→ Exercise brief: Produce again, without any change, the lines running from the one with "board0 with sysGood" through the final line of the data below, and only those.

Source data
-- ==== Sys2Proof/Tests/Slice0.lean ====
section
/-!
SUPPORT. Tests: what the checks of WellFormed refuse, words of instructions written out from the spec's encodings, for every statement that has
hypotheses a state and operands that meet them (theorems wit_…), and single steps with results from the spec (theorems test_…).
-/

namespace Sys2Proof.Tests
open Sys2Proof.Machine
set_option Elab.async false

-- ---------------------------------------------------------------- ill-formed terms that WellFormed refuses

/-- A datagram of no bytes by port 0. -/
def frame0 : Datagram := ⟨0, 64, false, false, 0, 0, true, false, false, true, .good, 0, 0, 0, 0, []⟩

/-- 32 channels of nothing, and a board that boots. -/
def chan0 : ChanFacts := ⟨[], 0, 0, 0, 0, 0, 0, 0, 0, 0, [], 0, false, false, 0, none, 0, 0⟩
def board0 : BootFacts :=
  ⟨false, (true, true), (true, true), false, [], [], List.replicate 32 chan0, List.replicate 4 true, (⟨0, 0, 0, 0⟩, ⟨0, 0, 0, 0⟩), 900⟩

/-- Sensors in range. -/
def sensors0 : SensorFacts := ⟨List.replicate 24 300, [750, 1100, 1100, 900, 1800, 1200, 3300, 12000], 48000, 0, 0⟩

theorem test_wf_guard : Instr.wf (.add 0 1 1 2 3) = false ∧ Instr.wf (.add 0 0 1 2 3) = true := by decide
theorem test_wf_loop_level : Instr.wf (.loop 0 0 3 1 4) = false ∧ Instr.wf (.loopi 0 0 3 9 4) = false ∧ Instr.wf (.loop 0 0 2 1 4) = true := by decide
theorem test_wf_loop_end : Instr.wf (.loop 0 0 0 1 0) = false ∧ Instr.wf (.loopi 0 0 2 1 0) = false ∧ Instr.wf (.loopi 0 0 2 0 1) = true := by decide
theorem test_wf_pair : Instr.wf (.ldd 0 0 3 2 0 0) = false ∧ Instr.wf (.fadd 0 0 true 2 4 5) = false ∧ Instr.wf (.fadd 0 0 false 2 4 5) = true ∧
    Instr.wf (.edit 0 0 2 5 4) = false ∧ Instr.wf (.edit 0 0 2 4 5) = true := by decide
theorem test_wf_reserved_constant : Instr.wf (.lih 0 0 1 0x10000) = false ∧ Instr.wf (.lil 0 0 1 0x1FFFF) = false ∧ Instr.wf (.li 0 0 1 0x1FFFF) = true := by decide
theorem test_wf_reserved_index : Instr.wf (.ldw 0 0 1 2 3 0x1) = false ∧ Instr.wf (.stb 0 0 1 2 3 0x2) = false ∧ Instr.wf (.ldw 0 0 1 2 3 0x1FC) = true ∧
    Instr.wf (.ldw 0 0 1 2 0 0x1) = true := by decide
theorem test_wf_device_window : Instr.wf (.deviceRegisterWrite 0 0x2FFFFFFFFF 4 0) = false ∧ Instr.wf (.deviceRegisterWrite 0 0x3100000000 4 0) = false ∧
    Instr.wf (.deviceRegisterWrite 0 0x3000000000 3 0) = false ∧ Instr.wf (.deviceRegisterWrite 0 0x30FFFFFFF8 8 0) = true := by decide
theorem test_wf_samples : Instr.wf (.frameTick ⟨2, 1⟩) = false ∧ Instr.wf (.frameTick ⟨1, 1⟩) = true := by decide
theorem test_wf_frame : Instr.wf (.vrtDatagram { frame0 with size := 45 }) = false ∧ Instr.wf (.vrtDatagram { frame0 with size := 46 }) = true ∧
    Instr.wf (.vrtDatagram { frame0 with size := 46, tags := 1 }) = false ∧ Instr.wf (.vrtDatagram { frame0 with size := 46, ip6 := true }) = false ∧
    Instr.wf (.vrtDatagram { frame0 with udp := false, data := [0] }) = false := by decide
theorem test_wf_read : Instr.wf (.mediaOpComplete 0 (.read (.retry 0) [] 0) []) = false ∧ Instr.wf (.mediaOpComplete 0 (.read .hard [.hard] 0) []) = false ∧
    Instr.wf (.mediaOpComplete 0 (.read .fail [] 0) []) = false ∧ Instr.wf (.mediaOpComplete 0 (.read .fail (List.replicate 7 (.retry 15)) 3) []) = true ∧
    Instr.wf (.mediaOpComplete 0 (.read .soft [] 9) []) = true := by decide
theorem test_wf_drop : Instr.wf (.capacitanceTestEnd 1 0) = false ∧ Instr.wf (.capacitanceTestEnd 1 1) = true := by decide
theorem test_wf_lun : Instr.wf (.wearLevelling 1024) = false ∧ Instr.wf (.wearLevelling 1023) = true ∧ Instr.wf (.lunRebuildComplete 1024) = false := by decide
theorem test_wf_shortfall : Instr.wf (.grinderJobMiss 0 0) = false ∧ Instr.wf (.grinderJobMiss 7 1) = true := by decide
theorem test_wf_row : Instr.wf (.sramRowRepair 1 0) = false ∧ Instr.wf (.sramRowRepair 3 4096) = false ∧ Instr.wf (.sramRowRepair 4 8704) = false ∧
    Instr.wf (.sramRowRepair 2 32767) = true ∧ Instr.wf (.sramRowRepairComplete 4 8703) = true := by decide
theorem test_wf_sensors : Instr.wf (.sensorSample { sensors0 with temps := [] }) = false ∧ Instr.wf (.sensorSample { sensors0 with rails := [750] }) = false ∧
    Instr.wf (.sensorSample sensors0) = true := by decide
theorem test_wf_board : Instr.wf (.boot { board0 with chans := [chan0] }) = false ∧ Instr.wf (.boot board0) = true ∧
    Instr.wf (.boot { board0 with chans := List.replicate 32 { chan0 with luns := [⟨3, true, []⟩, ⟨3, false, []⟩] } }) = false ∧
    Instr.wf (.boot { board0 with chans := List.replicate 32 { chan0 with iface := 3 } }) = false ∧
    Instr.wf (.boot { board0 with chans := List.replicate 32 { chan0 with levels := 16 } }) = false ∧
    Instr.wf (.boot { board0 with sysGood := [true] }) = false ∧
    Instr.wf (.boot { board0 with dram := (⟨3300, 0, 4, 1⟩, ⟨0, 0, 0, 0⟩) }) = false ∧
    Instr.wf (.boot { board0 with dram := (⟨6400, 2 ^ 36, 8, 2⟩, ⟨3200, 0, 4, 1⟩) }) = true := by decide
theorem test_wf_cells : Instr.wf (.extest [true] []) = false ∧ Instr.wf (.samplePreload [] [true]) = false ∧ Instr.wf (.extest [true] [false]) = true := by decide
theorem test_wf_can : Instr.wf (.canFdFrame ⟨0x5C1, List.replicate 9 0⟩) = false ∧ Instr.wf (.canFdFrame ⟨0x5C1, List.replicate 12 0⟩) = true ∧
    Instr.wf (.canFdFrame ⟨0x5C1, List.replicate 65 0⟩) = false := by decide
theorem test_wf_illegal : Instr.wf (.illegalInstruction 0 0) = true ∧ Instr.wf (.illegalInstruction 0 0x04C00000) = true ∧
    Instr.wf (.illegalInstruction 0 0x00000001) = false := by decide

→ Written reply:
    Instr.wf (.boot { board0 with sysGood := [true] }) = false ∧
    Instr.wf (.boot { board0 with dram := (⟨3300, 0, 4, 1⟩, ⟨0, 0, 0, 0⟩) }) = false ∧
    Instr.wf (.boot { board0 with dram := (⟨6400, 2 ^ 36, 8, 2⟩, ⟨3200, 0, 4, 1⟩) }) = true := by decide
theorem test_wf_cells : Instr.wf (.extest [true] []) = false ∧ Instr.wf (.samplePreload [] [true]) = false ∧ Instr.wf (.extest [true] [false]) = true := by decide
theorem test_wf_can : Instr.wf (.canFdFrame ⟨0x5C1, List.replicate 9 0⟩) = false ∧ Instr.wf (.canFdFrame ⟨0x5C1, List.replicate 12 0⟩) = true ∧
    Instr.wf (.canFdFrame ⟨0x5C1, List.replicate 65 0⟩) = false := by decide
theorem test_wf_illegal : Instr.wf (.illegalInstruction 0 0) = true ∧ Instr.wf (.illegalInstruction 0 0x04C00000) = true ∧
    Instr.wf (.illegalInstruction 0 0x00000001) = false := by decide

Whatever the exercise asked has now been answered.